Haydn, Joseph
Sinfonie in f “La passione” Hob. I:49
hg. von C.-G. Stellan Mörner, Urtext der Joseph-Haydn-Gesamtausgabe, Partitur
Beinamen von musikalischen Werken, die häufig nicht vom Komponisten selbst stammen, sind mit Vorsicht zu genießen. Sie können leicht in die Irre führen, auch wenn sie für den Rezipienten freilich eine leichtere Zuordnung ermöglichen als Nummern, Tonarten oder Jahreszahlen. Joseph Haydns Sinfonie in f-Moll, Hoboken-Verzeichnis I:49 aus dem Jahr 1768, ist bekannter unter dem Namen La passione, den sie aber freilich nicht vom Schöpfer selbst erhalten hat, von dem das Autograf dieses Werks immerhin erhalten ist.
Der Beiname, so wird vermutet, wurde von einem Leipziger Musikalienhändler um 1790 erfunden, um einen Hinweis auf die ungewöhnliche Umstellung der beiden ersten Sätze des Werks dem eröffnenden Adagio folgt der Sonatenhauptsatz zu geben. Andere sehen einen (schwer nachweisbaren) Bezug zur Passion der Karwoche in dieser Sinfonie. Wie dem auch sei: Als relativ gesichert kann gelten, dass im Jahr 1768 neben Nr. 49 auch die Sinfonie 59 A-Dur mit dem Beinamen Feuersinfonie und die Nummer 26 (d-Moll, Lamentatione) entstanden. Aber auch diese Beinamen sind nur wahrscheinlich oder möglicherweise authentisch.
Tatsache ist hingegen, dass im August dieses Jahres Haydns Wohnhaus in Eisenstadt, das er kurz zuvor gekauft hatte, einer Feuersbrunst zum Opfer fiel und es bei dieser Katastrophe, die immerhin 141 weitere Häuser, das Rathaus und zwei Klöster betraf, auch zehn Tote zu beklagen gab. Ob allerdings Haydns Schaffen in irgendeinem Bezug zu solchen Ereignissen steht, lässt sich kaum direkt belegen. 1776 wurde Haydns Immobilie übrigens ein zweites Mal durch Feuer zerstört
Die jetzige Ausgabe der f-Moll-Sinfonie bei Bärenreiter übernimmt den Druck aus der Gesamtausgabe im Henle-Verlag aus den 1960er Jahren, der bereits die in Stockholm aufbewahrte Originalhandschrift Haydns zugrunde legt.
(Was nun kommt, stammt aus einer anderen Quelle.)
/-! ### wake -/

@[simp] theorem wake_main (s : State) : (wake s).main = s.main := by unfold wake; split <;> rfl
@[simp] theorem wake_alt (s : State) : (wake s).alt = s.alt := by unfold wake; split <;> rfl
@[simp] theorem wake_ix (s : State) : (wake s).ix = s.ix := by unfold wake; split <;> rfl
@[simp] theorem wake_iy (s : State) : (wake s).iy = s.iy := by unfold wake; split <;> rfl
@[simp] theorem wake_sp (s : State) : (wake s).sp = s.sp := by unfold wake; split <;> rfl
@[simp] theorem wake_i (s : State) : (wake s).i = s.i := by unfold wake; split <;> rfl
@[simp] theorem wake_r (s : State) : (wake s).r = s.r := by unfold wake; split <;> rfl
@[simp] theorem wake_iff1 (s : State) : (wake s).iff1 = s.iff1 := by unfold wake; split <;> rfl
@[simp] theorem wake_iff2 (s : State) : (wake s).iff2 = s.iff2 := by unfold wake; split <;> rfl
@[simp] theorem wake_im (s : State) : (wake s).im = s.im := by unfold wake; split <;> rfl
@[simp] theorem wake_inhibit (s : State) : (wake s).inhibit = s.inhibit := by unfold wake; split <;> rfl
@[simp] theorem wake_nmiPending (s : State) : (wake s).nmiPending = s.nmiPending := by unfold wake; split <;> rfl
@[simp] theorem wake_intLine (s : State) : (wake s).intLine = s.intLine := by unfold wake; split <;> rfl
@[simp] theorem wake_intVector (s : State) : (wake s).intVector = s.intVector := by unfold wake; split <;> rfl
@[simp] theorem wake_bus (s : State) : (wake s).bus = s.bus := by unfold wake; split <;> rfl
@[simp] theorem wake_params (s : State) : (wake s).params = s.params := by unfold wake; split <;> rfl
@[simp] theorem wake_draws (s : State) : (wake s).draws = s.draws := by unfold wake; split <;> rfl
@[simp] theorem wake_unwritten (s : State) : (wake s).unwritten = s.unwritten := by unfold wake; split <;> rfl

/-! ### enterInterrupt -/

@[simp] theorem enterInterrupt_main (s : State) (b : Bool) : (enterInterrupt b s).main = s.main := by simp [enterInterrupt]
@[simp] theorem enterInterrupt_alt (s : State) (b : Bool) : (enterInterrupt b s).alt = s.alt := by simp [enterInterrupt]
@[simp] theorem enterInterrupt_ix (s : State) (b : Bool) : (enterInterrupt b s).ix = s.ix := by simp [enterInterrupt]
@[simp] theorem enterInterrupt_iy (s : State) (b : Bool) : (enterInterrupt b s).iy = s.iy := by simp [enterInterrupt]
@[simp] theorem enterInterrupt_i (s : State) (b : Bool) : (enterInterrupt b s).i = s.i := by simp [enterInterrupt]
@[simp] theorem enterInterrupt_im (s : State) (b : Bool) : (enterInterrupt b s).im = s.im := by simp [enterInterrupt]
@[simp] theorem enterInterrupt_nmiPending (s : State) (b : Bool) : (enterInterrupt b s).nmiPending = s.nmiPending := by simp [enterInterrupt]
@[simp] theorem enterInterrupt_intLine (s : State) (b : Bool) : (enterInterrupt b s).intLine = s.intLine := by simp [enterInterrupt]
@[simp] theorem enterInterrupt_intVector (s : State) (b : Bool) : (enterInterrupt b s).intVector = s.intVector := by simp [enterInterrupt]
@[simp] theorem enterInterrupt_params (s : State) (b : Bool) : (enterInterrupt b s).params = s.params := by simp [enterInterrupt]
@[simp] theorem enterInterrupt_draws (s : State) (b : Bool) : (enterInterrupt b s).draws = s.draws := by simp [enterInterrupt]
@[simp] theorem enterInterrupt_unwritten (s : State) (b : Bool) : (enterInterrupt b s).unwritten = s.unwritten := by simp [enterInterrupt]

/-! ### What a register write reads back -/

@[simp] theorem setReg_reg (s : State) (q r : Reg8) (v : Byte) :
    (s.setReg q v).reg r = if r = q then v else s.reg r := by
  cases q <;> cases r <;> rfl

@[simp] theorem setReg_main_f (s : State) (q : Reg8) (v : Byte) : (s.setReg q v).main.f = s.main.f := by
  cases q <;> rfl

@[simp] theorem setF_reg (s : State) (r : Reg8) (f : Byte) : (s.setF f).reg r = s.reg r := by
  cases r <;> rfl

@[simp] theorem setF_main_f (s : State) (f : Byte) : (s.setF f).main.f = f := rfl

@[simp] theorem setIdx_idx (s : State) (i j : Idx) (w : Word) :
    (s.setIdx i w).idx j = if j = i then w else s.idx j := by
  cases i <;> cases j <;> rfl
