/-! ### The address map -/

theorem resolve_lt (map : List Region) (a : Word) (p : Nat) (h : resolve map a = .ram p) : p < 2 ^ 32 := by
  induction map with
  | nil =>
    simp only [resolve, Place.ram.injEq] at h
    have := a.isLt; omega
  | cons g rest ih =>
    simp only [resolve] at h
    split at h
    · simp only [Region.place] at h
      split at h <;> simp only [Place.ram.injEq, reduceCtorEq] at h
      subst h
      exact (g.target + BitVec.ofNat 32 (a.toNat - g.base)).isLt
    · exact ih h

@[simp] theorem resolve_nil (a : Word) : resolve [] a = .ram a.toNat := rfl

/-- Under the identity map, only an address itself shares its cell. -/
@[simp] theorem sharesCell_nil (a x : Word) : sharesCell [] a x = decide (a = x) := by
  simp only [sharesCell, cellOf, resolve_nil]
  by_cases h : a = x
  · subst h; simp
  · have : x.toNat ≠ a.toNat := fun e => h (BitVec.eq_of_toNat_eq e).symm
    simp [h, this]

/-- A cell of RAM shares its cell with itself. -/
theorem sharesCell_self {map : List Region} {a : Word} (h : IsRam map a) : sharesCell map a a = true := by
  obtain ⟨p, h⟩ := h
  simp [sharesCell, cellOf, h]

theorem resolve_mem (map : List Region) (a : Word) (p : Nat) (h : resolve map a = .device p) :
    ∃ g ∈ map, g.backing = .device := by
  induction map with
  | nil => cases h
  | cons g rest ih =>
    simp only [resolve] at h
    split at h
    · refine ⟨g, by simp, ?_⟩
      simp only [Region.place] at h
      split at h <;> first | assumption | cases h
    · obtain ⟨g', hg, e⟩ := ih h
      exact ⟨g', by simp [hg], e⟩

/-! ### One transaction -/

@[simp] theorem replay_nil (b : Bus) : b.replay [] = b := rfl

theorem replay_cons (b : Bus) (e : BusEvent) (es : List BusEvent) :
    b.replay (e :: es) = (b.transact e).replay es := rfl

/-- The transaction is the latest of the log. -/
@[simp] theorem transact_log (b : Bus) (e : BusEvent) : (b.transact e).log = e :: b.log := by
  have hr : ∀ b : Bus, (b.react e).log = e :: b.log := by intro b; unfold Bus.react; split <;> rfl
  have hs : ∀ a v, (b.store a v).log = b.log := by intro a v; unfold Bus.store; split <;> rfl
  cases e <;> simp [Bus.transact, hr, hs]

@[simp] theorem store_reactions (b : Bus) (a : Word) (v : Byte) : (b.store a v).reactions = b.reactions := by
  unfold Bus.store; split <;> rfl

@[simp] theorem store_map (b : Bus) (a : Word) (v : Byte) : (b.store a v).map = b.map := by
  unfold Bus.store; split <;> rfl

/-- One reaction is used up. -/
@[simp] theorem transact_reactions (b : Bus) (e : BusEvent) : (b.transact e).reactions = b.reactions.tail := by
  have hr : ∀ b : Bus, (b.react e).reactions = b.reactions.tail := by
    intro b; unfold Bus.react; split <;> rename_i h <;> simp [h]
  cases e <;> simp [Bus.transact, hr]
Eine zusätzliche Stimmenabschrift von Joseph Elßler aus Schloss Esterházy, die in Frankfurt am Main liegt, wurde vor allem für Vortrags- und Artikulationszeichen sowie vereinzelte Verzierungen herangezogen, sodass es wie sonst kaum einen fast komplett authentischen Notentext gibt. Die Herausgeber ergänzten lediglich Phrasierungsbögen bei Motivwiederholungen, wo sie das Original auslässt und es stellt sich sogleich die Frage, ob ausgelassene Artikulationsvorschriften bei Wiederholungen automatisch besagen, dass sie wie zuvor angewendet werden sollen oder ob sie nicht die Möglichkeit wechselnder Artikulation geben.
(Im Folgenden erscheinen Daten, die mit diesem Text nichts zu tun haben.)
-- ==== Sys2Proof/Laws/Meanings.lean ====
section
/-! SUPPORT. One lemma per shared meaning: it answers a next state, which retires the instruction within its frame, and
what that state holds. The lemmas of a family's instructions are these, applied to its operands. -/

namespace Sys2Proof.Machine

open Sys2Proof Sys2Proof.Laws

/-- `i` is `n` bytes long and makes `k` M1 fetches. -/
structure HasShape (i : Instr) (n k : Nat) : Prop where
  bytes : (encode i).length = n
  fetches : m1Fetches i = k

/-- The shape of an instruction, from the family `Shape`. -/
theorem shape {i : Instr} (h : Shape.isPrefixRow i = false) : HasShape i (Shape.bytes i) (Shape.fetches i) :=
  ⟨(Shape.all i h).1, (Shape.all i h).2⟩

/-- What every retirement comes down to. -/
theorem retiresAt_of {i : Instr} {n k : Nat} {a : Word} {w : Effect} {es : List BusEvent} {s t : State}
    (h : HasShape i n k) (hf : Frame w (advance n k s) t) (hb : t.bus = s.bus.replay es) (ha : Answered es s)
    (hpc : t.pc = a) (hr : t.r = (advance n k s).r) (hi : t.inhibit = false) : RetiresAt a i w es s t where
  pc := hpc
  inhibit := hi
  r := by rw [h.fetches]; exact counted_of_eq (advance_counted n k s) hr
  frame := (advance_frame w n k s).trans hf
  bus := transacts_of hb (by rw [hf.params, advance_params]) ha

theorem nextPc_eq {i : Instr} {n k : Nat} (h : HasShape i n k) (s : State) : nextPc i s = s.pc + BitVec.ofNat 16 n := by
  rw [nextPc, h.bytes]

/-- A retirement at the next instruction. -/
theorem retires_of {i : Instr} {n k : Nat} {w : Effect} {es : List BusEvent} {s t : State}
    (h : HasShape i n k) (hf : Frame w (advance n k s) t) (hb : t.bus = s.bus.replay es) (ha : Answered es s)
    (hpc : t.pc = (advance n k s).pc) (hr : t.r = (advance n k s).r) (hi : t.inhibit = false) : Retires i w es s t :=
  retiresAt_of h hf hb ha (by rw [nextPc_eq h, hpc, advance_pc]) hr hi

/-- A change of the main set alone frames what it lists. -/
theorem main_frame {w : Effect} {s : State} {m : RegSet} (hr : ∀ r, r ∉ w.regs → State.reg { s with main := m } r = s.reg r)
    (hf : w.f = false → m.f = s.main.f) : Frame w s { s with main := m } where
  regs := hr
  f := hf
  alt _ := rfl
  ix _ := rfl
  iy _ := rfl
  sp _ := rfl
  i _ := rfl
  iff1 _ := rfl
  iff2 _ := rfl
  im _ := rfl
  halted _ := rfl
  nmi _ := rfl
  intLine := rfl
  intVector := rfl
  params := rfl
  unwritten := rfl

/-- A change of A and F. -/
theorem setAF_frame (a f : Byte) (s : State) :
    Frame { regs := [.a], f := true } s { s with main := { s.main with a := a, f := f } } :=
  main_frame (fun r hr => by cases r <;> first | rfl | simp at hr) (fun e => by simp at e)

/-! ### Loads -/

theorem loadByte_spec {i : Instr} {n k : Nat} (h : HasShape i n k) (dst : Loc8) (src : Src8) (s : State) :
    ∃ t, loadByte dst src n k s = .next t ∧
      Retires i (effectOf8 dst) (src.readEvents s ++ dst.writeEvents (src.read s) s) s t ∧
      Holds8 dst (src.read s) s t := by
  have hr : Retires i (effectOf8 dst) (src.readEvents s ++ dst.writeEvents (src.read s) s) s
      (dst.write (src.read (advance n k s)) (src.readDone (advance n k s))) := by
    refine retires_of h ?_ (by simp [replay_append]) ?_ (by simp) (by simp) (by simp)
    · rw [readDoneSrc_eq]; exact (didAll_frame _ _ _).trans (write8_frame dst _ _)
    · exact (answered_append _ _ _).mpr ⟨answered_readSrc _ _, answered_write8 _ _ _ _⟩
  refine ⟨_, rfl, hr, ?_⟩
  refine holds8_of_write (u := advance n k s) (fun _ => by simp) ?_ ?_ hr.bus hr.frame.params
  · rintro r rfl; simp [Loc8.write]
  · intro j; simp only [advance_readSrc, readDoneSrc_eq]; cases dst <;> simp [Loc8.write, State.setHalf]
    rename_i j' h'; cases h' <;> simp

theorem loadWord_spec {i : Instr} {n k : Nat} (h : HasShape i n k) (dst : Loc16) (nn : Word) (s : State) :
    ∃ t, loadWord dst nn n k s = .next t ∧ Retires i (effectOf16 dst) [] s t ∧ dst.read t = nn :=
  ⟨_, rfl, retires_of h (write16_frame _ _ _) (by simp) trivial (by simp) (by simp) (by simp), by simp⟩

theorem loadWordAt_spec {i : Instr} {n k : Nat} (h : HasShape i n k) (dst : Loc16) (nn : Word) (s : State) :
    ∃ t, loadWordAt dst nn n k s = .next t ∧
      Retires i (effectOf16 dst) (wordReads (highFirst s) nn (loRead s nn) (hiRead s nn)) s t ∧
      dst.read t = wordOf (hiRead s nn) (loRead s nn) := by
  refine ⟨_, rfl, retires_of h ?_ (by simp) (answered_wordReads s nn) (by simp) (by simp) (by simp), by simp⟩
  rw [memReadWordDone_eq]; exact (didAll_frame _ _ _).trans (write16_frame _ _ _)

theorem loadSp_spec {i : Instr} {n k : Nat} (h : HasShape i n k) (src : Loc16) (s : State) :
    ∃ t, loadSp src n k s = .next t ∧ Retires i { sp := true } [] s t ∧ t.sp = src.read s :=
  ⟨_, rfl, retires_of h (write16_frame .sp _ _) (by simp) trivial (by simp) (by simp) (by simp),
    advance_read16 n k s src⟩

theorem storeWordAt_spec {i : Instr} {n k : Nat} (h : HasShape i n k) (nn : Word) (src : Loc16) (s : State) :
    ∃ t, storeWordAt nn src n k s = .next t ∧ Retires i {} (wordWrites (highFirst s) nn (src.read s)) s t := by
  refine ⟨_, rfl, retires_of h ?_ (by simp) (answered_wordWrites _ _ _ _) (by simp) (by simp) (by simp)⟩
  rw [memWriteWord_eq]; exact didAll_frame _ _ _

theorem pushWord_spec {i : Instr} {n k : Nat} (h : HasShape i n k) (src : Loc16) (s : State) :
    ∃ t, pushWord src n k s = .next t ∧
      Retires i { sp := true } (wordWrites (highFirst s) (s.sp - 2) (src.read s)) s t ∧ t.sp = s.sp - 2 :=
  ⟨_, rfl, retires_of h (push16_frame _ _) (by simp) (answered_wordWrites _ _ _ _) (by simp) (by simp) (by simp),
    by simp⟩
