/-! ### Stops -/

/-- No meaning refuses. -/
theorem exec_not_refused (i : Instr) (s : State) (r : Refusal) : exec i s ≠ .refused r := by
  rw [exec_eq]
  intro h
  generalize opOf i = o at h
  cases o
  case edHole => simp only [Op.run, edHole] at h; split at h <;> cases h
  case blockMove up again => cases again <;> cases h
  case blockCompare up again => cases again <;> cases h
  case blockInput up again => cases again <;> cases h
  case blockOutput up again => cases again <;> cases h
  case testBit b l xy => cases xy <;> cases h
  case loadAFromR => simp only [Op.run, loadAFromR] at h; split at h <;> cases h
  all_goals cases h

/-- A meaning faults only on an `ED` hole under `strict`. -/
theorem exec_fault {i : Instr} {s : State} {f : Fault} (h : exec i s = .fault f) :
    s.params.edHolePolicy = .strict ∧ ∃ op, opOf i = .edHole op ∧ f = .illegalOpcode s.pc 0xED op s.bus := by
  rw [exec_eq] at h
  generalize opOf i = o at h ⊢
  cases o
  case edHole op =>
    simp only [Op.run, edHole] at h
    split at h
    · cases h
    · cases h; exact ⟨‹_›, op, rfl, rfl⟩
  case blockMove up again => cases again <;> cases h
  case blockCompare up again => cases again <;> cases h
  case blockInput up again => cases again <;> cases h
  case blockOutput up again => cases again <;> cases h
  case testBit b l xy => cases xy <;> cases h
  case loadAFromR => simp only [Op.run, loadAFromR] at h; split at h <;> cases h
  all_goals cases h

/-! ### Who writes what, besides registers and F -/

theorem effect_nmi (o : Op) : o.effect.nmi = false := by
  have h8 : ∀ l : Loc8, (effectOf8 l).nmi = false := by
    intro l; rcases l with _ | ⟨_ | _, _⟩ | _ <;> rfl
  have h16 : ∀ l : Loc16, (effectOf16 l).nmi = false := by
    intro l; rcases l with _ | _ | _ | _ | _ | (_ | _) <;> rfl
  cases o <;> first | rfl | exact h8 _ | exact h16 _

/-- The shared operations that write `alt`. -/
def Op.writesAlt : Op → Bool
  | .swapAf => true
  | .swapExx => true
  | _ => false

theorem effect_alt (o : Op) : o.effect.alt = o.writesAlt := by
  have h8 : ∀ l : Loc8, (effectOf8 l).alt = false := by
    intro l; rcases l with _ | ⟨_ | _, _⟩ | _ <;> rfl
  have h16 : ∀ l : Loc16, (effectOf16 l).alt = false := by
    intro l; rcases l with _ | _ | _ | _ | _ | (_ | _) <;> rfl
  cases o <;> first | rfl | exact h8 _ | exact h16 _

/-- The shared operations that write `iff1`. -/
def Op.writesIff1 : Op → Bool
  | .interruptReturn => true
  | .disableInterrupts => true
  | .enableInterrupts => true
  | _ => false

theorem effect_iff1 (o : Op) : o.effect.iff1 = o.writesIff1 := by
  have h8 : ∀ l : Loc8, (effectOf8 l).iff1 = false := by
    intro l; rcases l with _ | ⟨_ | _, _⟩ | _ <;> rfl
  have h16 : ∀ l : Loc16, (effectOf16 l).iff1 = false := by
    intro l; rcases l with _ | _ | _ | _ | _ | (_ | _) <;> rfl
  cases o <;> first | rfl | exact h8 _ | exact h16 _

/-- The shared operations that write `iff2`. -/
def Op.writesIff2 : Op → Bool
  | .disableInterrupts => true
  | .enableInterrupts => true
  | _ => false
Doch man muss nicht päpstlicher sein als der Papst: Es besteht kein Zweifel, dass wir hier einen solide edierten, historisch belegten Urtext vor uns haben, wie man ihn sich für viele andere Werke, deren Originalquellen im Lauf der Geschichte verloren gingen, nur wünschen könnte. Die jetzige Auskopplung aus der Gesamtausgabe ermöglicht es darüber hinaus etwa auch jüngeren Ensembles, sich ohne hohen Kostenaufwand diesem eindrucksvollen Werk zu widmen.